We will take reasonable steps to ensure that these third parties are bound by Australian privacy laws.
You can withdraw your consent for us to share your Personal Data with third parties at any time by emailing our Privacy Officer (per the details at the end of this Privacy Policy), but please note that withdrawal of such consents may affect your ability to access and use the Services.
YOUR RIGHTS TO YOUR INFORMATION
You have a general right to access any Personal Information that is held about you by us, unless a valid exception applies. You can request this at any time by contacting our Privacy Officer. Please note that we cannot modify your Personal Information. You can modify your own information at any time by emailing the Privacy Officer (per the details at the end of this Privacy Policy).
You acknowledge that it is your responsibility to maintain the truth, accuracy, and completeness of your information and your failure to do so may inhibit our ability to provide the Services to you. You acknowledge and agree that you remain solely responsible for maintaining the truth, accuracy, and completeness of your information at all times, and we shall have no liability to you or any third party arising from your failure to do the same.
In accordance with the GDPR, we acknowledge the additional rights of EU subjects to:
- have their data erased that is no longer being used for a legitimate purpose;
- request a copy of all Personal Data held about them in a readable format, along with supplementary information to verify that such Personal Data is being processed lawfully; and
- request restricted processing of their Personal Data whilst any complaints or concerns are being resolved.
To erase, request, or restrict processing of your Personal Data, please email the Privacy Officer (per the details at the end of this Privacy Policy).
SECURITY
We protect your Personal Data through technical security measures i.e. firewalls,encryption that limit the risk of loss, disclosure, or unauthorised access.
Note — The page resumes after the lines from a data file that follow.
-- ==== Sys2Proof/Laws/PerInstr.lean ====
section
/-! SUPPORT. Per instruction: the encoder's word is a 32-bit word, and begins a unit of two words just for EXT and PAT (R267, R277,
R278). -/

namespace Sys2Proof.Laws

def Encodes.Statement (i : Instr) : Prop :=
  i.isEvent = false → encodeWord i < 2 ^ 32 ∧ isPrefixWord (encodeWord i) = decide ((encode i).length = 2)
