/-! ### setIface -/

@[simp] theorem State.setIface_part (fn : Nat) (i : Iface) : (s.setIface fn i).part = s.part := rfl
@[simp] theorem State.setIface_time (fn : Nat) (i : Iface) : (s.setIface fn i).time = s.time := rfl
@[simp] theorem State.setIface_powered (fn : Nat) (i : Iface) : (s.setIface fn i).powered = s.powered := rfl
@[simp] theorem State.setIface_cxlCoherent (fn : Nat) (i : Iface) : (s.setIface fn i).cxlCoherent = s.cxlCoherent := rfl
@[simp] theorem State.setIface_faultLog (fn : Nat) (i : Iface) : (s.setIface fn i).faultLog = s.faultLog := rfl
@[simp] theorem State.setIface_eventLog (fn : Nat) (i : Iface) : (s.setIface fn i).eventLog = s.eventLog := rfl
@[simp] theorem State.setIface_irqs (fn : Nat) (i : Iface) : (s.setIface fn i).irqs = s.irqs := rfl
@[simp] theorem State.setIface_linksDown (fn : Nat) (i : Iface) : (s.setIface fn i).linksDown = s.linksDown := rfl
@[simp] theorem State.setIface_retries (fn : Nat) (i : Iface) : (s.setIface fn i).retries = s.retries := rfl
@[simp] theorem State.setIface_viaductDown (fn : Nat) (i : Iface) : (s.setIface fn i).viaductDown = s.viaductDown := rfl
@[simp] theorem State.setIface_clusters (fn : Nat) (i : Iface) : (s.setIface fn i).clusters = s.clusters := rfl
@[simp] theorem State.setIface_mem (fn : Nat) (i : Iface) : (s.setIface fn i).mem = s.mem := rfl
@[simp] theorem State.setIface_loads (fn : Nat) (i : Iface) : (s.setIface fn i).loads = s.loads := rfl
@[simp] theorem State.setIface_stbuf (fn : Nat) (i : Iface) : (s.setIface fn i).stbuf = s.stbuf := rfl
@[simp] theorem State.setIface_wpath (fn : Nat) (i : Iface) : (s.setIface fn i).wpath = s.wpath := rfl
@[simp] theorem State.setIface_capath (fn : Nat) (i : Iface) : (s.setIface fn i).capath = s.capath := rfl
@[simp] theorem State.setIface_ports (fn : Nat) (i : Iface) : (s.setIface fn i).ports = s.ports := rfl
@[simp] theorem State.setIface_l1 (fn : Nat) (i : Iface) : (s.setIface fn i).l1 = s.l1 := rfl
@[simp] theorem State.setIface_caview (fn : Nat) (i : Iface) : (s.setIface fn i).caview = s.caview := rfl
@[simp] theorem State.setIface_copies (fn : Nat) (i : Iface) : (s.setIface fn i).copies = s.copies := rfl
@[simp] theorem State.setIface_vc (fn : Nat) (i : Iface) : (s.setIface fn i).vc = s.vc := rfl
@[simp] theorem State.setIface_chans (fn : Nat) (i : Iface) : (s.setIface fn i).chans = s.chans := rfl
@[simp] theorem State.setIface_chanSeq (fn : Nat) (i : Iface) : (s.setIface fn i).chanSeq = s.chanSeq := rfl
@[simp] theorem State.setIface_writes (fn : Nat) (i : Iface) : (s.setIface fn i).writes = s.writes := rfl
@[simp] theorem State.setIface_fences (fn : Nat) (i : Iface) : (s.setIface fn i).fences = s.fences := rfl
@[simp] theorem State.setIface_arrivals (fn : Nat) (i : Iface) : (s.setIface fn i).arrivals = s.arrivals := rfl
@[simp] theorem State.setIface_sfqs (fn : Nat) (i : Iface) : (s.setIface fn i).sfqs = s.sfqs := rfl
@[simp] theorem State.setIface_l1tlb (fn : Nat) (i : Iface) : (s.setIface fn i).l1tlb = s.l1tlb := rfl
@[simp] theorem State.setIface_cltlb (fn : Nat) (i : Iface) : (s.setIface fn i).cltlb = s.cltlb := rfl
@[simp] theorem State.setIface_lltlb (fn : Nat) (i : Iface) : (s.setIface fn i).lltlb = s.lltlb := rfl
@[simp] theorem State.setIface_walks (fn : Nat) (i : Iface) : (s.setIface fn i).walks = s.walks := rfl
@[simp] theorem State.setIface_inval (fn : Nat) (i : Iface) : (s.setIface fn i).inval = s.inval := rfl
@[simp] theorem State.setIface_fb (fn : Nat) (i : Iface) : (s.setIface fn i).fb = s.fb := rfl
@[simp] theorem State.setIface_faults (fn : Nat) (i : Iface) : (s.setIface fn i).faults = s.faults := rfl
@[simp] theorem State.setIface_replay (fn : Nat) (i : Iface) : (s.setIface fn i).replay = s.replay := rfl
@[simp] theorem State.setIface_seals (fn : Nat) (i : Iface) : (s.setIface fn i).seals = s.seals := rfl
@[simp] theorem State.setIface_contexts (fn : Nat) (i : Iface) : (s.setIface fn i).contexts = s.contexts := rfl
@[simp] theorem State.setIface_queues (fn : Nat) (i : Iface) : (s.setIface fn i).queues = s.queues := rfl
@[simp] theorem State.setIface_launches (fn : Nat) (i : Iface) : (s.setIface fn i).launches = s.launches := rfl
@[simp] theorem State.setIface_wgs (fn : Nat) (i : Iface) : (s.setIface fn i).wgs = s.wgs := rfl
@[simp] theorem State.setIface_links (fn : Nat) (i : Iface) : (s.setIface fn i).links = s.links := rfl
@[simp] theorem State.setIface_hwqs (fn : Nat) (i : Iface) : (s.setIface fn i).hwqs = s.hwqs := rfl
@[simp] theorem State.setIface_qops (fn : Nat) (i : Iface) : (s.setIface fn i).qops = s.qops := rfl
@[simp] theorem State.setIface_stores (fn : Nat) (i : Iface) : (s.setIface fn i).stores = s.stores := rfl
@[simp] theorem State.setIface_spilled (fn : Nat) (i : Iface) : (s.setIface fn i).spilled = s.spilled := rfl
@[simp] theorem State.setIface_settles (fn : Nat) (i : Iface) : (s.setIface fn i).settles = s.settles := rfl
@[simp] theorem State.setIface_claims (fn : Nat) (i : Iface) : (s.setIface fn i).claims = s.claims := rfl
@[simp] theorem State.setIface_lineages (fn : Nat) (i : Iface) : (s.setIface fn i).lineages = s.lineages := rfl
@[simp] theorem State.setIface_closes (fn : Nat) (i : Iface) : (s.setIface fn i).closes = s.closes := rfl
@[simp] theorem State.setIface_groups (fn : Nat) (i : Iface) : (s.setIface fn i).groups = s.groups := rfl
@[simp] theorem State.setIface_posts (fn : Nat) (i : Iface) : (s.setIface fn i).posts = s.posts := rfl
@[simp] theorem State.setIface_ifaces (fn : Nat) (i : Iface) : (s.setIface fn i).ifaces = kvPut s.ifaces fn i := rfl
@[simp] theorem State.setIface_owners (fn : Nat) (i : Iface) : (s.setIface fn i).owners = s.owners := rfl
@[simp] theorem State.setIface_keys (fn : Nat) (i : Iface) : (s.setIface fn i).keys = s.keys := rfl
@[simp] theorem State.setIface_deferredCpl (fn : Nat) (i : Iface) : (s.setIface fn i).deferredCpl = s.deferredCpl := rfl
@[simp] theorem State.setIface_recov (fn : Nat) (i : Iface) : (s.setIface fn i).recov = s.recov := rfl
@[simp] theorem State.setIface_softErrs (fn : Nat) (i : Iface) : (s.setIface fn i).softErrs = s.softErrs := rfl
@[simp] theorem State.setIface_nextSeq (fn : Nat) (i : Iface) : (s.setIface fn i).nextSeq = s.nextSeq := rfl
@[simp] theorem State.setIface_agenda (fn : Nat) (i : Iface) : (s.setIface fn i).agenda = s.agenda := rfl
@[simp] theorem State.setIface_cur (fn : Nat) (i : Iface) : (s.setIface fn i).cur = s.cur := rfl
@[simp] theorem State.setIface_choice (fn : Nat) (i : Iface) : (s.setIface fn i).choice = s.choice := rfl
@[simp] theorem State.setIface_freeCtr (fn : Nat) (i : Iface) : (s.setIface fn i).freeCtr = s.freeCtr := rfl
@[simp] theorem State.setIface_stop (fn : Nat) (i : Iface) : (s.setIface fn i).stop = s.stop := rfl
@[simp] theorem State.setIface_was (fn : Nat) (i : Iface) : (s.setIface fn i).was = s.was := rfl
@[simp] theorem State.setIface_sealedFrames (fn : Nat) (i : Iface) : (s.setIface fn i).sealedFrames = s.sealedFrames := rfl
No security measures are, however, 100% secure so we cannot guarantee the security of your information or data at any time. To the extent permitted by law, we accept no liability for any breach of security, or direct hacking of our security measures, or any unintentional disclosure, loss or misuse of any information or data, or for the actions of any third parties that may obtain any information or data.
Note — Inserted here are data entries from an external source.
/-- A load or atomic `l` of `s` is satisfied and leaves `u`: it is no longer in flight, memory holds `m`, each thread of its
core that bears its agent's name has changed by `F` and no other thread but in its wait, and the uniform registers of its
team have changed by `M`. -/
structure Satisfied (s u : State) (l : LoadReq) (m : List Host.Cell) (F : Thread → Thread) (M : Team → Team) : Prop where
  loads : u.loads = s.loads.filter (fun o => o.id ≠ l.id)
  mem : u.mem = m
  threads : ∀ c n k, (u.thread? c n k).map noWait
    = (s.thread? c n k).map (fun x => noWait (if c = l.core ∧ x.tid = l.agent then F x else x))
  teams : ∀ c n, (u.team? c n).map (fun t => (t.uid, t.sregs))
    = (s.team? c n).map (fun t => (t.uid, if t.uid = l.uid then (M t).sregs else t.sregs))

/-! ### Traps -/

/-- A thread that has entered its handler with a TVAL, a TCAUSE and a TPC (R184). -/
def entered (s : State) (tval cause : Word) (tpc : PC) (x : Thread) : Thread :=
  { x with tpc := tpc, tcause := cause, tval := tval, inHandler := true
           pc := BitVec.ofNat 57 (s.hdr s.cur.core).handler.toNat, wait := .ready }

/-- A thread that has taken a precise trap of the unit under way (R184). -/
def trapped (s : State) (code : Nat) (tval : Word) (unif next : Bool) (x : Thread) : Thread :=
  entered s tval (tcause code s.cur.pfx.isPrefix unif false false) (if next then s.cur.next else s.cur.pc) x

/-- The launch has a handler, and the threads of a list stand in their lanes outside it. -/
def outsideHandler (s : State) (ls : List Nat) : Prop :=
  (s.hdr s.cur.core).handler ≠ 0 ∧ ∀ l ∈ ls, ∃ x, s.thread? s.cur.core s.cur.team l = some x ∧ x.inHandler = false

/-- Threads of a list that stand outside their handler take a precise trap; the other threads of the subset move on, and
nothing else changes. -/
def TrapsLanes (s : State) (i : Instr) (ls : List Nat) (code : Nat) (tval : Word) (unif next : Bool) : Prop :=
  outsideHandler s ls → Completes i s s (lanesWith ls (fun _ => trapped s code tval unif next)) id

/-! ### Accesses -/

/-- The place that an access of the issuing core reaches: its address is aligned, and lies in a window or is translated by a
TLB without a fault (R107, R193). -/
def reaches (s : State) (addr : DWord) (n : Nat) (write : Bool) : Option Nat :=
  if addr.toNat % n ≠ 0 then none
  else match s.place s.cur.core addr n with
    | .window k => some k
    | .virt va => (match s.translate s.cur.core (s.ctxOf s.cur.core) va write false with
      | .ok k => some k
      | _ => none)
    | .invalid => none

/-- Every lane of a list holds a thread whose access reaches a place. -/
def allReach (s : State) (gl : List Nat) (addr : Nat → DWord) (n : Nat) (write : Bool) : Prop :=
  ∀ l ∈ gl, (s.thread? s.cur.core s.cur.team l).isSome = true ∧ (reaches s (addr l) n write).isSome = true

/-- The loads that one issue puts in flight, one for each lane, under one token of LD (R88, R113). -/
def loadReqs (s : State) (gl : List Nat) (addr : Nat → DWord) (n scope : Nat) (write : Bool) (dst : Nat → LoadDst) :
    List LoadReq :=
  (gl.zipIdx).map (fun p => ⟨s.nextSeq + 1 + p.2, s.cur.core, s.cur.team, s.team.uid, (s.lane p.1).tid,
    (reaches s (addr p.1) n write).getD 0, n, scope, dst p.1, s.nextSeq, addr p.1⟩)

/-- The entries that one issue puts into its threads' pending-store buffers, one for each lane (R88, R113). -/
def storeEntries (s : State) (gl : List Nat) (addr : Nat → DWord) (n : Nat) (data : Nat → List Byte)
    (red : Option (Nat × Nat)) : List WEntry :=
  (gl.zipIdx).map (fun p => ⟨s.nextSeq + 1 + p.2, s.cur.core, (s.lane p.1).tid,
    .team (((s.wg? s.cur.core).map (·.launch)).getD 0) s.team.uid s.nextSeq (s.team.stCount + 1),
    (reaches s (addr p.1) n true).getD 0, data p.1, red, some (s.ctxOf s.cur.core), addr p.1, false⟩)

/-- What is tracked of a write until it is complete (R122). -/
def tracked (w : WEntry) : WTrack := ⟨w.id, w.owner, w.key, [], false, [], w.ctx, w.va⟩

/-- The instruction completes with its loads in flight, counted once in LD where it made any; memory and every register
are as before. -/
def IssuesLoads (s : State) (i : Instr) (gl : List Nat) (addr : Nat → DWord) (n scope : Nat) (write : Bool)
    (dst : Nat → LoadDst) : Prop :=
  allReach s gl addr n write →
    Completes i s { s with loads := s.loads ++ loadReqs s gl addr n scope write dst, nextSeq := s.nextSeq + 1 + gl.length }
      (fun _ x => x) (fun m => if gl = [] then m else { m with ld := m.ld ++ [⟨s.nextSeq, false⟩] })

/-- The instruction completes with its stores in their buffers, counted once in ST where it made any; memory and every
register are as before. -/
def IssuesStores (s : State) (i : Instr) (gl : List Nat) (addr : Nat → DWord) (n : Nat) (data : Nat → List Byte)
    (red : Option (Nat × Nat)) : Prop :=
  allReach s gl addr n true →
    Completes i s { s with stbuf := s.stbuf ++ storeEntries s gl addr n data red
                           writes := s.writes ++ (storeEntries s gl addr n data red).map tracked
                           nextSeq := s.nextSeq + 1 + gl.length }
      (fun _ x => x)
      (fun m => if gl = [] then m else { m with st := m.st ++ [⟨s.nextSeq, false⟩], stCount := m.stCount + 1 })

/-! ### The checks at issue -/

/-- The guard field of a lane word (R271). ISEL, formats LA, LE and LC, and the prefixes have none. -/
def laneGuard : Instr → Option (BitVec 3)
  | .iadd g _ _ _ | .isub g _ _ _ | .imul g _ _ _ | .imulh g _ _ _ | .imulhu g _ _ _ | .imad g _ _ _ | .imin g _ _ _
    | .imax g _ _ _ | .iminu g _ _ _ | .imaxu g _ _ _ | .iabsd g _ _ _ | .and g _ _ _ | .or g _ _ _ | .xor g _ _ _
    | .andn g _ _ _ | .shl g _ _ _ | .shr g _ _ _ | .shra g _ _ _ | .rotl g _ _ _ | .popc g _ _ | .clz g _ _
    | .brev g _ _ | .bfx g _ _ _ | .bfi g _ _ _ | .icmp g _ _ _ _ | .fcmp g _ _ _ _ | .mov g _ _ | .fadd g _ _ _
    | .fsub g _ _ _ | .fmul g _ _ _ | .ffma g _ _ _ | .fmin g _ _ _ | .fmax g _ _ _ | .frnd g _ _ _ | .fcvt g _ _ _
    | .hadd2 g _ _ _ | .hmul2 g _ _ _ | .hfma2 g _ _ _ | .hmax2 g _ _ _ | .badd2 g _ _ _ | .bmul2 g _ _ _
    | .bfma2 g _ _ _ | .bmax2 g _ _ _ | .dadd g _ _ _ | .dmul g _ _ _ | .dfma g _ _ _ | .dcvt g _ _ _ | .vnbr g _ _ _
    | .vscan g _ _ _ | .vred g _ _ _ | .vvote g _ _ _ | .vqnsE2m1 g _ _ _ | .vqnsI4h g _ _ _ | .vqnsI8h g _ _ _
    | .vdq g _ _ _ | .sfq g _ _ _ | .sread g _ _ | .will g _ _ | .heirq g _ _ | .pand g _ _ _ | .por g _ _ _
    | .pxor g _ _ _ | .pnand g _ _ _ | .movi g _ _ | .iaddi g _ _ _ | .ldB g _ _ _ | .ldSb g _ _ _ | .ldH g _ _ _
    | .ldSh g _ _ _ | .ldW g _ _ _ | .ldD g _ _ _ | .ldQ g _ _ _ | .prf g _ _ | .stB g _ _ _ | .stH g _ _ _
    | .stW g _ _ _ | .stD g _ _ _ | .stQ g _ _ _ | .bra g _ | .call g _ | .ret g | .jmpr g _ | .exit g | .reform g
    | .join g _ | .sfwait g _ | .nop g | .trapl g _ => some g
  | _ => none

/-- The guard field of a uniform word (R271). SSEL has none. -/
def unifGuard : Instr → Option (BitVec 3)
  | .sadd g _ _ _ | .ssub g _ _ _ | .smul g _ _ _ | .smulh g _ _ _ | .sand g _ _ _ | .sor g _ _ _ | .sxor g _ _ _
    | .sshl g _ _ _ | .sshr g _ _ _ | .sshra g _ _ _ | .smin g _ _ _ | .smax g _ _ _ | .scmp g _ _ _ _ | .smov g _ _
    | .ssr g _ _ | .smovi g _ _ | .saddi g _ _ _ | .sldW g _ _ _ | .sldD g _ _ _ | .sstW g _ _ _ | .sstD g _ _ _
    | .qand g _ _ _ | .qor g _ _ _ | .qxor g _ _ _ | .qnand g _ _ _ | .sbra g _ | .barSync g _ _ | .barArv g _ _
    | .barWait g _ _ | .barQry g _ _ _ | .kset g _ | .kand g _ _ _ | .kor g _ _ _ | .kmov g _ _ | .waitc g _ _ _ _
    | .fence g _ _ | .smode g _ | .yield g | .mma g _ _ | .aswap g _ _ | .azero g _ _ | .ald g _ _ | .ast g _ _
    | .tcopy g _ | .tqst g _ | .tchain g _ | .trot g _ | .awinit g _ _ | .awwait g _ _ | .awqry g _ _ | .tfetch g _
    | .bpost g _ _ _ | .bqry g _ | .sibchk g | .waitm g _ _ _ | .seal g _ _ | .unseal g _ _ | .qpushD g _ _
    | .qpushL g _ _ | .qpopD g _ _ | .qpopL g _ _ | .qtryD g _ _ | .qtryL g _ _ | .trap g _ | .rett g _ | .brkpt g => some g
  | _ => none

/-- The words of the uniform set (R267). -/
def isUniform (i : Instr) : Bool := (unifGuard i).isSome || (match i with | .ssel _ _ _ _ => true | _ => false)

/-- The threads that execute a word (R271): those of the issuing subset whose guard holds, or all of it. -/
def executing (s : State) (i : Instr) : List Nat := match laneGuard i with | some g => s.guarded g | none => s.subset

/-- Does the word execute at all: a uniform word whose guard is false does not (R271). -/
def executes (s : State) (i : Instr) : Bool := match unifGuard i with | some g => s.guardU g | none => true

/-- The optional unit that an instruction needs is present (R22, R280 step 4). -/
def unitPresent (s : State) : Instr → Bool
  | .dadd _ _ _ _ | .dmul _ _ _ _ | .dfma _ _ _ _ | .dcvt _ _ _ _ => hasFp64 s.part s.cur.core
  | _ => true

/-- What an entry checks before the register fields: a cluster barrier needs CLUSTER = 1 (R316), and WILL a count of at most
8 (R138). -/
def entryFirst (s : State) : Instr → Bool
  | .barQry _ lvl _ _ => lvl.toNat ≠ 2 || (s.hdr s.cur.core).cluster
  | .will _ _ b => b.toNat ≤ 8
  | _ => true

/-- The register fields of a word, in the order of their checks (R272, R273, R281 to R284; R72, R138): whether the field
passes, its place (0 d, 1 a, 2 b, 3 sb, 4 ACC) and its value. `al` is the launch's allocation, `accs` its accumulators. -/
def regFields (al accs : Nat) : Instr → List (Bool × Nat × Nat)
  | .iadd _ d a b | .isub _ d a b | .imul _ d a b | .imulh _ d a b | .imulhu _ d a b | .imad _ d a b | .imin _ d a b
    | .imax _ d a b | .iminu _ d a b | .imaxu _ d a b | .isel _ d a b | .iabsd _ d a b | .and _ d a b | .or _ d a b
    | .xor _ d a b | .andn _ d a b | .shl _ d a b | .shr _ d a b | .shra _ d a b | .rotl _ d a b | .bfx _ d a b
    | .bfi _ d a b | .fadd _ d a b | .fsub _ d a b | .fmul _ d a b | .ffma _ d a b | .fmin _ d a b | .fmax _ d a b
    | .hadd2 _ d a b | .hmul2 _ d a b | .hfma2 _ d a b | .hmax2 _ d a b | .badd2 _ d a b | .bmul2 _ d a b
    | .bfma2 _ d a b | .bmax2 _ d a b | .vqnsE2m1 _ d a b | .vqnsI4h _ d a b | .vqnsI8h _ d a b | .vdq _ d a b
    => [(vOk al d, 0, d.toNat), (vOk al a, 1, a.toNat), (vOk al b, 2, b.toNat)]
  | .popc _ d a | .clz _ d a | .brev _ d a | .mov _ d a | .frnd _ d a _ | .fcvt _ d a _ | .vnbr _ d a _
    | .vscan _ d a _ | .vred _ d a _ | .sfq _ d a _ | .iaddi _ d a _ => [(vOk al d, 0, d.toNat), (vOk al a, 1, a.toNat)]
  | .icmp _ _ _ a b | .fcmp _ _ _ a b => [(vOk al a, 1, a.toNat), (vOk al b, 2, b.toNat)]
  | .dadd _ d a b | .dmul _ d a b | .dfma _ d a b
    => [(v2Ok al d, 0, d.toNat), (v2Ok al a, 1, a.toNat), (v2Ok al b, 2, b.toNat)]
  | .dcvt _ d a code => if code.toNat = 0x10 || code.toNat = 0x12 then [(v2Ok al d, 0, d.toNat), (vOk al a, 1, a.toNat)]
      else [(vOk al d, 0, d.toNat), (v2Ok al a, 1, a.toNat)]
  | .vvote _ d _ _ | .sread _ d _ | .movi _ d _ => [(vOk al d, 0, d.toNat)]
  | .will _ a b => [(decide (a.toNat < al ∧ a.toNat + b.toNat ≤ al), 1, a.toNat)]
  | .heirq _ d _ => [(decide (d.toNat + 2 < al), 0, d.toNat)]
  | .ldB _ d a sb | .ldSb _ d a sb | .ldH _ d a sb | .ldSh _ d a sb | .ldW _ d a sb | .stB _ d a sb | .stH _ d a sb
    | .stW _ d a sb => [(vOk al d, 0, d.toNat), (lmAOk al a sb, 1, a.toNat), (sbOk sb, 3, sb.toNat)]
  | .ldD _ d a sb | .stD _ d a sb => [(v2Ok al d, 0, d.toNat), (lmAOk al a sb, 1, a.toNat), (sbOk sb, 3, sb.toNat)]
  | .ldQ _ d a sb | .stQ _ d a sb => [(v4Ok al d, 0, d.toNat), (lmAOk al a sb, 1, a.toNat), (sbOk sb, 3, sb.toNat)]
  | .prf _ a sb => [(lmAOk al a sb, 1, a.toNat), (sbOk sb, 3, sb.toNat)]
  | .atomAdd _ d a b | .atomFadd _ d a b | .atomMin _ d a b | .atomMax _ d a b | .atomAnd _ d a b | .atomOr _ d a b
    | .atomXor _ d a b | .atomExch _ d a b | .casW _ d a b
    => [(vOk al d, 0, d.toNat), (v2Ok al a, 1, a.toNat), (vOk al b, 2, b.toNat)]
  | .casD _ d a b => [(v2Ok al d, 0, d.toNat), (v2Ok al a, 1, a.toNat), (v2Ok al b, 2, b.toNat)]
  | .red _ _ a b => [(v2Ok al a, 1, a.toNat), (vOk al b, 2, b.toNat)]
  | .jmpr _ a => [(v2Ok al a, 1, a.toNat)]
  | .sadd _ d a b | .ssub _ d a b | .smul _ d a b | .smulh _ d a b | .sand _ d a b | .sor _ d a b | .sxor _ d a b
    | .sshl _ d a b | .sshr _ d a b | .sshra _ d a b | .smin _ d a b | .smax _ d a b | .ssel _ d a b
    => [(sOk d, 0, d.toNat), (sOk a, 1, a.toNat), (sOk b, 2, b.toNat)]
  | .scmp _ _ _ a b | .awinit _ a b | .awwait _ a b => [(sOk a, 1, a.toNat), (sOk b, 2, b.toNat)]
  | .smov _ d a | .saddi _ d a _ | .awqry _ a d | .qpushL _ d a | .qpopL _ d a | .qtryL _ d a
    => [(sOk d, 0, d.toNat), (sOk a, 1, a.toNat)]
  | .ssr _ d _ | .smovi _ d _ | .barQry _ _ _ d | .bqry _ d => [(sOk d, 0, d.toNat)]
  | .sldW _ d a _ | .sstW _ d a _ | .qpushD _ d a | .qpopD _ d a | .qtryD _ d a
    => [(sOk d, 0, d.toNat), (s2Ok a, 1, a.toNat)]
  | .sldD _ d a _ | .sstD _ d a _ => [(s2Ok d, 0, d.toNat), (s2Ok a, 1, a.toNat)]
  | .smode _ a | .tcopy _ a | .tqst _ a | .tchain _ a | .trot _ a | .rett _ a => [(sOk a, 1, a.toNat)]
  | .mma _ a acc | .aswap _ a acc | .azero _ a acc | .ald _ a acc | .ast _ a acc
    => [(sOk a, 1, a.toNat), (decide (acc.toNat < accs), 4, acc.toNat)]
  | .waitm _ _ a b | .seal _ a b | .unseal _ a b => [(s2Ok a, 1, a.toNat), (sOk b, 2, b.toNat)]
  | .bpost _ d a b => [(sOk d, 0, d.toNat), (s2Ok a, 1, a.toNat), (sOk b, 2, b.toNat)]
  | _ => []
Notwithstanding the above, we acknowledge our obligation to report any data breach that is likely to risk the rights and freedoms of natural persons to the Australian Information Commissioner and, where our data breach involves the information of EU subjects, report to the European Data Protection Supervisor. We will also inform you, where possible, if your data has been breached in the circumstance where it poses a risk of serious harm or your rights and freedoms.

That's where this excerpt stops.